-- ==== Sys2Proof/Certificates/Slice0/Obligations.lean ====
section
/-! DEFINITION. The statements for the provers. In a statement about an instruction, `q` is what the decoder knows of
it, `clear s q` says that nothing stands before it, and `opened s q` is the state in which it begins: for a
whole-core instruction, `s` with the core's store buffer drained (R274). The registers of both are the same. -/

open Sys2Proof Sys2Proof.Machine

-- integer instructions

/-- R240, R241, R245: an integer operation leaves the low 64 bits of the exact result, and overflows when that lies
outside the signed range, SHL when a 1 bit is shifted out; a shift count is unsigned, and 64 or more empties the word
(SAR: fills it with the sign). R237 to R241: ADD, SUB, MUL, SHL, SHR, SAR, AND, OR and XOR in every form, on readable
FIX or RAW operands, write the result tagged FIX and set V on an untrapped overflow; storage side effects apply after
it. All else stays. R241: an overflow with TE.FXO set is FIXED_OVERFLOW at the instruction; nothing is written. R238,
R240, R241, R245: the immediate forms, on the sign-extended imm14, and NEG, with the same trap. MOV copies the source
whole, tag included, whatever the tag, in both modes (log entry 49), and changes nothing else. Where the destination is
also the base of a side effect, that the result is written first is the model's choice (log entry 121). -/
def Obligations.IntegerResult : Prop :=
  (∀ a b : Word,
    intRes .add a b = ⟨a + b, BitVec.saddOverflow a b⟩ ∧
    intRes .sub a b = ⟨a - b, BitVec.ssubOverflow a b⟩ ∧
    intRes .mul a b = ⟨a * b, BitVec.smulOverflow a b⟩ ∧
    intRes .shl a b = ⟨a <<< b, decide (b.toNat < 64 ∧ a >>> (64 - b.toNat) ≠ 0 ∨ 64 ≤ b.toNat ∧ a ≠ 0)⟩ ∧
    intRes .shr a b = ⟨a >>> b, false⟩ ∧
    intRes .sar a b = ⟨BitVec.sshiftRight' a b, false⟩ ∧
    intRes .and a b = ⟨a &&& b, false⟩ ∧
    intRes .or a b = ⟨a ||| b, false⟩ ∧
    intRes .xor a b = ⟨a ^^^ b, false⟩) ∧
  (∀ (c : Nat) (f : AluForm) (s : State) (o : AluIn) (p : IOp × Instr),
     p ∈ [(.add, .add c f), (.sub, .sub c f), (.mul, .mul c f), (.shl, .shl c f), (.shr, .shr c f),
       (.sar, .sar c f), (.and, .and c f), (.or, .or c f), (.xor, .xor c f)] →
     let q := aluRunOf p.2 c f false (iopUnit p.1) fun r => [r.val]
     let u := opened s q
     let r := intRes p.1 o.a.pay o.b.pay
     clear s q = true → aluIn u c f = .ok o → isInt o.a = true → isInt o.b = true →
     (r.ovf = true → teBit s c 0 = false) →
     ∃ t, exec p.2 s = .next t ∧
       (∀ g, peekG t c g = sided (if g = o.rd then fix r.val else peekG u c g) (sideOf o.sides g)) ∧
       (curBank t c).fl = (if r.ovf then setFld (curBank u c).fl 0 0 1 else (curBank u c).fl) ∧
       keepsCc u t c ∧ keepsMost u t c) ∧
  (∀ (c : Nat) (f : AluForm) (s : State) (o : AluIn) (p : IOp × Instr),
     p ∈ [(.add, .add c f), (.sub, .sub c f), (.mul, .mul c f), (.shl, .shl c f)] →
     let q := aluRunOf p.2 c f false (iopUnit p.1) fun r => [r.val]
     let u := opened s q
     clear s q = true → aluIn u c f = .ok o → isInt o.a = true → isInt o.b = true →
     (intRes p.1 o.a.pay o.b.pay).ovf = true → teBit s c 0 = true →
     ∃ t, exec p.2 s = .next t ∧ (getCore t c).exc = some ⟨(curBank s c).ia, 9, 0, 0, false, false⟩ ∧
       keepsG u t c ∧ keepsRest u t c) ∧
  ((∀ (c : Nat) (rd ra : Reg) (imm : BitVec 14) (s : State) (a : TWord) (p : IOp × Instr),
     p ∈ [(.add, .addi c rd ra imm), (.shl, .shli c rd ra imm)] →
     clear s (immRunOf p.2 c [ra.val] [rd.val]) = true → rdG s c ra = .ok a → isInt a = true →
     (intRes p.1 a.pay (imm.signExtend 64)).ovf = true → teBit s c 0 = true →
     ∃ t, exec p.2 s = .next t ∧ (getCore t c).exc = some ⟨(curBank s c).ia, 9, 0, 0, false, false⟩ ∧
       keepsG s t c ∧ keepsRest s t c) ∧
   (∀ (c : Nat) (f : UnForm) (s : State) (a : TWord),
     let q := unRunOf (.neg c f) c f
     let u := opened s q
     clear s q = true → rdG s c (unRegs f).2 = .ok a → isInt a = true → a.pay = 0x8000000000000000 →
     teBit s c 0 = true →
     ∃ t, exec (.neg c f) s = .next t ∧ (getCore t c).exc = some ⟨(curBank s c).ia, 9, 0, 0, false, false⟩ ∧
       keepsG u t c ∧ keepsRest u t c)) ∧
  ((∀ (c : Nat) (rd ra : Reg) (imm : BitVec 14) (s : State) (a : TWord) (p : IOp × Instr),
     p ∈ [(.add, .addi c rd ra imm), (.shl, .shli c rd ra imm), (.shr, .shri c rd ra imm),
       (.sar, .sari c rd ra imm), (.and, .andi c rd ra imm), (.or, .ori c rd ra imm), (.xor, .xori c rd ra imm)] →
     let q := immRunOf p.2 c [ra.val] [rd.val]
     let r := intRes p.1 a.pay (imm.signExtend 64)
     clear s q = true → rdG s c ra = .ok a → isInt a = true → (r.ovf = true → teBit s c 0 = false) →
     ∃ t, exec p.2 s = .next t ∧ onlyG s t c rd (fix r.val) ∧
       (curBank t c).fl = (if r.ovf then setFld (curBank s c).fl 0 0 1 else (curBank s c).fl) ∧
       keepsCc s t c ∧ keepsMost s t c) ∧
   (∀ (c : Nat) (f : UnForm) (s : State) (a : TWord),
     let q := unRunOf (.neg c f) c f
     let u := opened s q
     let big := a.pay = 0x8000000000000000
     clear s q = true → rdG s c (unRegs f).2 = .ok a → isInt a = true → (big → teBit s c 0 = false) →
     ∃ t, exec (.neg c f) s = .next t ∧ onlyG u t c (unRegs f).1 (fix (-a.pay)) ∧
       (curBank t c).fl = (if big then setFld (curBank u c).fl 0 0 1 else (curBank u c).fl) ∧
       keepsCc u t c ∧ keepsMost u t c)) ∧
  (∀ (c : Nat) (f : UnForm) (s : State) (a : TWord),
     let q := unRunOf (.mov c f) c f
     let u := opened s q
     clear s q = true → rdG s c (unRegs f).2 = .ok a →
     ∃ t, exec (.mov c f) s = .next t ∧ onlyG u t c (unRegs f).1 a ∧ keepsRest u t c)

/-- R242 to R244: DIV in every form. The quotient is truncated toward zero and the remainder has the dividend's sign;
a zero divisor with TE.FXD 0 gives quotient 0, the dividend as remainder and FL.DV; the overflow of MIN by -1 with
TE.FXO 0 gives the dividend, remainder 0 and FL.V. With TE.FXD 1, or FXO 1, it is FIXED_DIVIDE, or FIXED_OVERFLOW, and
nothing is written. Where a destination is also the base of a side effect, that the results are written first is the
model's choice (log entry 121). R246: CMP in every form and CMPI compare signed values: CC 0 equal, 1 first lower, 2 first
higher. -/
def Obligations.DivideCompare : Prop :=
  (∀ (c : Nat) (f : AluForm) (s : State) (o : AluIn),
     let q := aluRunOf (.div c f) c f true .div fun r => [r.val, r.val + 1]
     let u := opened s q
     let zero := o.b.pay = 0
     let big := o.a.pay = 0x8000000000000000 ∧ o.b.pay = 0xFFFFFFFFFFFFFFFF
     clear s q = true → aluIn u c f = .ok o → isInt o.a = true → isInt o.b = true →
     (zero → teBit s c 1 = false) → (big → teBit s c 0 = false) →
     ∃ t, exec (.div c f) s = .next t ∧
       (∀ g, peekG t c g = sided
         (if g = o.rd + 1 then (if zero then fix o.a.pay else fix (o.a.pay.srem o.b.pay))
          else if g = o.rd then (if zero then fix 0 else fix (o.a.pay.sdiv o.b.pay))
          else peekG u c g) (sideOf o.sides g)) ∧
       (curBank t c).fl = (if zero then setFld (curBank u c).fl 1 1 1
         else if big then setFld (curBank u c).fl 0 0 1 else (curBank u c).fl) ∧
       keepsCc u t c ∧ keepsMost u t c) ∧
  (∀ (c : Nat) (f : AluForm) (s : State) (o : AluIn),
     let q := aluRunOf (.div c f) c f true .div fun r => [r.val, r.val + 1]
     let u := opened s q
     let zero := o.b.pay = 0
     let big := o.a.pay = 0x8000000000000000 ∧ o.b.pay = 0xFFFFFFFFFFFFFFFF
     clear s q = true → aluIn u c f = .ok o → isInt o.a = true → isInt o.b = true →
     zero ∧ teBit s c 1 = true ∨ big ∧ teBit s c 0 = true →
     ∃ t, exec (.div c f) s = .next t ∧
       (getCore t c).exc = some ⟨(curBank s c).ia, if zero then 10 else 9, 0, 0, false, false⟩ ∧
       keepsG u t c ∧ keepsRest u t c) ∧
  ((∀ (c : Nat) (f : AluForm) (s : State) (o : AluIn),
     let q := aluRunOf (.cmp c f) c f false .alu fun _ => [64]
     let u := opened s q
     clear s q = true → aluIn u c f = .ok o → isInt o.a = true → isInt o.b = true →
     ∃ t, exec (.cmp c f) s = .next t ∧
       (curBank t c).cc = (if o.a.pay = o.b.pay then 0 else if BitVec.slt o.a.pay o.b.pay then 1 else 2) ∧
       sidesG u t c o.sides ∧ keepsFl u t c ∧ keepsMost u t c) ∧
   (∀ (c : Nat) (ra : Reg) (imm : BitVec 14) (s : State) (a : TWord),
     let q := immRunOf (.cmpi c ra imm) c [ra.val] [64]
     clear s q = true → rdG s c ra = .ok a → isInt a = true →
     ∃ t, exec (.cmpi c ra imm) s = .next t ∧
       (curBank t c).cc = (if a.pay = imm.signExtend 64 then 0 else if BitVec.slt a.pay (imm.signExtend 64) then 1 else 2) ∧
       keepsG s t c ∧ keepsFl s t c ∧ keepsMost s t c))

/-- R158: TAGR writes the tag byte of ra into rd as a FIX, in [7:0] with [63:8] zero, whatever the tag and the privilege.
R238: LDI and LDIW write their immediate as a FIX. Flags and all else stay. -/
def Obligations.WordResults : Prop :=
  (∀ (c : Nat) (rd ra : Reg) (s : State) (a : TWord),
    clear s ⟨c, some false, 3, none, Tm.alu [ra.val] [rd.val], (Instr.tagr c rd ra).wf⟩ = true →
    rdG s c ra = .ok a →
    ∃ t, exec (.tagr c rd ra) s = .next t ∧ onlyG s t c rd (fix (a.tag.setWidth 64)) ∧ keepsRest s t c) ∧
  (∀ (c : Nat) (rd : Reg) (imm : BitVec 14) (s : State),
    clear s (immRunOf (.ldi c rd imm) c [] [rd.val]) = true →
    ∃ t, exec (.ldi c rd imm) s = .next t ∧ onlyG s t c rd (fix (imm.signExtend 64)) ∧ keepsRest s t c) ∧
  (∀ (c : Nat) (rd : Reg) (imm : Word) (s : State),
    clear s ⟨c, some false, 10, none, Tm.alu [] [rd.val], (Instr.ldiw c rd imm).wf⟩ = true →
    ∃ t, exec (.ldiw c rd imm) s = .next t ∧ onlyG s t c rd (fix imm) ∧ keepsRest s t c)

----

(To do) Among the lines above, find those that contain the word "Obligations" and copy them.

(Exercise output)
-- ==== Sys2Proof/Certificates/Slice0/Obligations.lean ====
def Obligations.IntegerResult : Prop :=
def Obligations.DivideCompare : Prop :=
def Obligations.WordResults : Prop :=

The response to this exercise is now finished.